Sounds like you are doing great! Hope the poor thing is in decent shape when you pick him up!

You can check out the book in my siggie, there is a subchapter in it on bathing, hopefully it will help you.


----------



## Puffers315 (Apr 19, 2010)

I'd keep him on the 9 lives for a little bit, he'll be stressed from being rehomed and a sudden food switch would probably really upset his stomach. Indeed the food is crap, but its what he is use to for the moment. In a few days of getting him home, then I'd pick something out of the HHC recommended food list and mix a little in, monitor that he's eating, and if he's eating the new stuff, and then just slowly add more each night. Most people will pick up three different kinds of food and make a mixture, but it can be a challenge to figure out what your hog likes, they can be picky eaters.

Aspen of course is the choice of wood bedding, or fleece liners which the majority here uses for hedgehogs. Its soft on their feet.

From the person you're getting him from, sounds like a pet store, so beware of possible health problems due to the people who were taking care of him. He should go to the vet either way after a week or so for a wellness check, just to make sure there's nothing bad going on. They can check on his lungs, I think the problem with cedar is more of a reaction with their urine that can cause burns on their undersides and feet, but I'd have to double check.

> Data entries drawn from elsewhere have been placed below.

-- ==== Sys2Proof/Certificates/Slice0/Obligations.lean ====
section
/-!
DEFINITION. The statements for the provers. Each `def Obligations.<Name>` says what one or more rules of spec/ say of the
machine; the words above them are shared.
-/
namespace Sys2Proof.Says

open Sys2Proof.Machine

/-- The instruction that runs is `c`'s. -/
def runs (s : State) (c : Context) : Prop := s.ctx? s.cur = some c

/-- The running context becomes `c'`, and nothing else of the machine changes. -/
def becomes (s : State) (c' : Context) : HO := .next (s.setCtx s.cur c')

/-- The running context goes on at its next slot, and nothing else happens. -/
def passes (s : State) (c : Context) : HO := becomes s (c.advance s.eng)

/-- `s[d]` is written and the context goes on at its next slot. -/
def writes (s : State) (c : Context) (d : Reg) (v : Word) : HO := becomes s ((c.wrS d v).advance s.eng)

/-- `s[d]` and the sticky flags are written and the context goes on at its next slot. -/
def delivers (s : State) (c : Context) (d : Reg) (r : Nat × Flags) : HO := becomes s ((c.deliverS d r).advance s.eng)

/-- The fault `t` of the running context is taken. -/
def traps (s : State) (c : Context) (t : Trap) : HO := .next (takeTrap s s.cur c s.eng t)

/-- Nothing moves: the instruction waits. -/
def waits (s : State) : HO := .next s

/-- `c'` has at most the scalar `d`, and where its engines stand, other than `c`. -/
structure OnlyScalar (d : Reg) (c c' : Context) : Prop where
  scalars : ∀ n, n ≠ d.toNat → lookD c'.r.s n 0 = lookD c.r.s n 0
  banked : ∀ n, n ≠ d.toNat → lookD c'.r.bank n 0 = lookD c.r.bank n 0
  zero : d = 0 → c'.r = c.r
  rest : c' = { c with
    r := { c.r with s := c'.r.s, bank := c'.r.bank }
    pos := c'.pos
    hpos := c'.hpos
    owed := c'.owed }

/-- `c'` has at most the scalar `d`, the sticky flags, and where its engines stand, other than `c`; no flag is cleared. -/
structure OnlyScalarAndFlags (d : Reg) (c c' : Context) : Prop where
  scalars : ∀ n, n ≠ d.toNat → lookD c'.r.s n 0 = lookD c.r.s n 0
  banked : ∀ n, n ≠ d.toNat → lookD c'.r.bank n 0 = lookD c.r.bank n 0
  sticky : c.r.flags &&& c'.r.flags = c.r.flags
  rest : c' = { c with
    r := { c.r with s := c'.r.s, bank := c'.r.bank, flags := c'.r.flags }
    pos := c'.pos
    hpos := c'.hpos
    owed := c'.owed }

/-- The integer and immediate instructions and FCLASS: the scalar that each writes (spec/04). -/
def scalarOnly : Instr → Option Reg
  | .add o | .sub o | .mul o | .mulh o | .mulhz o | .div o | .divz o | .rem o | .remz o | .and o | .or o | .xor o
  | .andn o | .shl o | .shr o | .sha o | .rotl o | .min o | .minz o | .max o | .maxz o | .seq o | .sne o | .slt o
  | .sltz o | .sle o | .slez o => some o.d
  | .clz o | .ctz o | .popc o => some o.d
  | .sel o | .bfx o | .bfxz o | .bfi o => some o.d
  | .addi o | .andi o | .ori o | .xori o => some o.d
  | .shli o | .shri o | .shai o | .rotli o => some o.d
  | .movi o | .movhi o => some o.d
  | .lea o => some o.d
  | .fclass o => some o.d
  | _ => none

/-- The scalar floating-point instructions that set flags: the scalar that each writes (spec/04). -/
def scalarAndFlags : Instr → Option Reg
  | .fadd o | .fsub o | .fmul o | .fdiv o | .fmin o | .fmax o | .feq o | .flt o | .fle o => some o.d
  | .fsqrt o => some o.d
  | .ffma o => some o.d
  | .fcvt o => some o.d
  | _ => none

/-- A value rounded to a scalar format under FPMODE, with the flags of its operation (R96, R97). -/
def rounded (c : Context) (t : ElemType) (v : Val × Flags) : Nat × Flags :=
  ((deliver t (RMode.ofFpmode c.r.fpmode) v.1).1, v.2 ||| (deliver t (RMode.ofFpmode c.r.fpmode) v.1).2)

/-- The value of a scalar source in the format that T1 selects (R96). -/
def operand (c : Context) (e : Engine) (r : Reg) (dbl : Bool) : Val := valOf (fType dbl) (c.rdF e r (fType dbl))

/-- The value a scalar holds now: 0 for s0, and the bank's for s56 to s63 in handler mode (R13, R319). -/
def held (c : Context) (r : Reg) : Word :=
  if r = 0 then 0 else if c.handler ∧ 56 ≤ r.toNat then lookD c.r.bank r.toNat 0 else lookD c.r.s r.toNat 0

/-- A LAUNCH before an instruction has still to fill an exchange register (R202). -/
def fillDue (c : Context) (k : Nat) : Bool := c.fillsDue.any fun f => f.e == k

/-- The locations of the bytes that an access's parts cover. -/
def locations (ps : List Part) : List Nat := ps.flatMap fun p => (List.range p.len).map p.t.locAt

/-! Lines and vector operands (R14, R15, R22, R24, R71, R116, R117). -/

/-- Element `i` of width `w` of a line (R15). -/
def elem (l : Line) (w i : Nat) : Nat := l.toNat / 2 ^ (w * i) % 2 ^ w
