@[simp] theorem State.setCircuit_agenda (s : State) (n : Nat) (k : Circuit) : (s.setCircuit n k).agenda = s.agenda := rfl
@[simp] theorem State.setCircuit_cur (s : State) (n : Nat) (k : Circuit) : (s.setCircuit n k).cur = s.cur := rfl
@[simp] theorem State.setCircuit_eng (s : State) (n : Nat) (k : Circuit) : (s.setCircuit n k).eng = s.eng := rfl
@[simp] theorem State.setCircuit_curLid (s : State) (n : Nat) (k : Circuit) : (s.setCircuit n k).curLid = s.curLid := rfl
@[simp] theorem State.setCircuit_turn (s : State) (n : Nat) (k : Circuit) : (s.setCircuit n k).turn = s.turn := rfl
@[simp] theorem State.setCircuit_freeCtr (s : State) (n : Nat) (k : Circuit) : (s.setCircuit n k).freeCtr = s.freeCtr := rfl
@[simp] theorem State.setCircuit_mem (s : State) (n : Nat) (k : Circuit) : (s.setCircuit n k).mem = s.mem := rfl
@[simp] theorem State.setCircuit_tags (s : State) (n : Nat) (k : Circuit) : (s.setCircuit n k).tags = s.tags := rfl
@[simp] theorem State.setCircuit_bad (s : State) (n : Nat) (k : Circuit) : (s.setCircuit n k).bad = s.bad := rfl
@[simp] theorem State.setCircuit_ctxs (s : State) (n : Nat) (k : Circuit) : (s.setCircuit n k).ctxs = s.ctxs := rfl
@[simp] theorem State.setCircuit_saved (s : State) (n : Nat) (k : Circuit) : (s.setCircuit n k).saved = s.saved := rfl
@[simp] theorem State.setCircuit_cores (s : State) (n : Nat) (k : Circuit) : (s.setCircuit n k).cores = s.cores := rfl
@[simp] theorem State.setCircuit_dies (s : State) (n : Nat) (k : Circuit) : (s.setCircuit n k).dies = s.dies := rfl
@[simp] theorem State.setCircuit_launches (s : State) (n : Nat) (k : Circuit) : (s.setCircuit n k).launches = s.launches := rfl
@[simp] theorem State.setCircuit_shInsts (s : State) (n : Nat) (k : Circuit) : (s.setCircuit n k).shInsts = s.shInsts := rfl
@[simp] theorem State.setCircuit_wsOpen (s : State) (n : Nat) (k : Circuit) : (s.setCircuit n k).wsOpen = s.wsOpen := rfl
@[simp] theorem State.setCircuit_arrivals (s : State) (n : Nat) (k : Circuit) : (s.setCircuit n k).arrivals = s.arrivals := rfl
@[simp] theorem State.setCircuit_arrWords (s : State) (n : Nat) (k : Circuit) : (s.setCircuit n k).arrWords = s.arrWords := rfl
@[simp] theorem State.setCircuit_cards (s : State) (n : Nat) (k : Circuit) : (s.setCircuit n k).cards = s.cards := rfl
@[simp] theorem State.setCircuit_reqs (s : State) (n : Nat) (k : Circuit) : (s.setCircuit n k).reqs = s.reqs := rfl
@[simp] theorem State.setCircuit_parts (s : State) (n : Nat) (k : Circuit) : (s.setCircuit n k).parts = s.parts := rfl
@[simp] theorem State.setCircuit_reqIds (s : State) (n : Nat) (k : Circuit) : (s.setCircuit n k).reqIds = s.reqIds := rfl
@[simp] theorem State.setCircuit_receipts (s : State) (n : Nat) (k : Circuit) : (s.setCircuit n k).receipts = s.receipts := rfl
@[simp] theorem State.setCircuit_retraining (s : State) (n : Nat) (k : Circuit) : (s.setCircuit n k).retraining = s.retraining :=
  rfl
@[simp] theorem State.setCircuit_paused (s : State) (n : Nat) (k : Circuit) : (s.setCircuit n k).paused = s.paused := rfl
@[simp] theorem State.setCircuit_rx (s : State) (n : Nat) (k : Circuit) : (s.setCircuit n k).rx = s.rx := rfl
@[simp] theorem State.setCircuit_flits (s : State) (n : Nat) (k : Circuit) : (s.setCircuit n k).flits = s.flits := rfl
@[simp] theorem State.setCircuit_streams (s : State) (n : Nat) (k : Circuit) : (s.setCircuit n k).streams = s.streams := rfl
@[simp] theorem State.setCircuit_links (s : State) (n : Nat) (k : Circuit) : (s.setCircuit n k).links = s.links := rfl
@[simp] theorem State.setCircuit_partners (s : State) (n : Nat) (k : Circuit) : (s.setCircuit n k).partners = s.partners := rfl
@[simp] theorem State.setCircuit_aborted (s : State) (n : Nat) (k : Circuit) : (s.setCircuit n k).aborted = s.aborted := rfl
@[simp] theorem State.setCircuit_m (s : State) (n : Nat) (k : Circuit) : (s.setCircuit n k).m = s.m := rfl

The two main things off hand that I can name is heat and light. Hedgehogs require to be kept in a range of 73'f to 78'f temp wise, and need 12 to 14 hours worth of light to prevent hibernation. Lighting can be done by just keeping the room light on, or desk lamp, or you can setup a simple light on their cage with a timer.


----------



## mccauleywent (Jun 30, 2010)

LizardGirl said:


> Sounds like you are doing great! Hope the poor thing is in decent shape when you pick him up!
> 
> You can check out the book in my siggie, there is a subchapter in it on bathing, hopefully it will help you.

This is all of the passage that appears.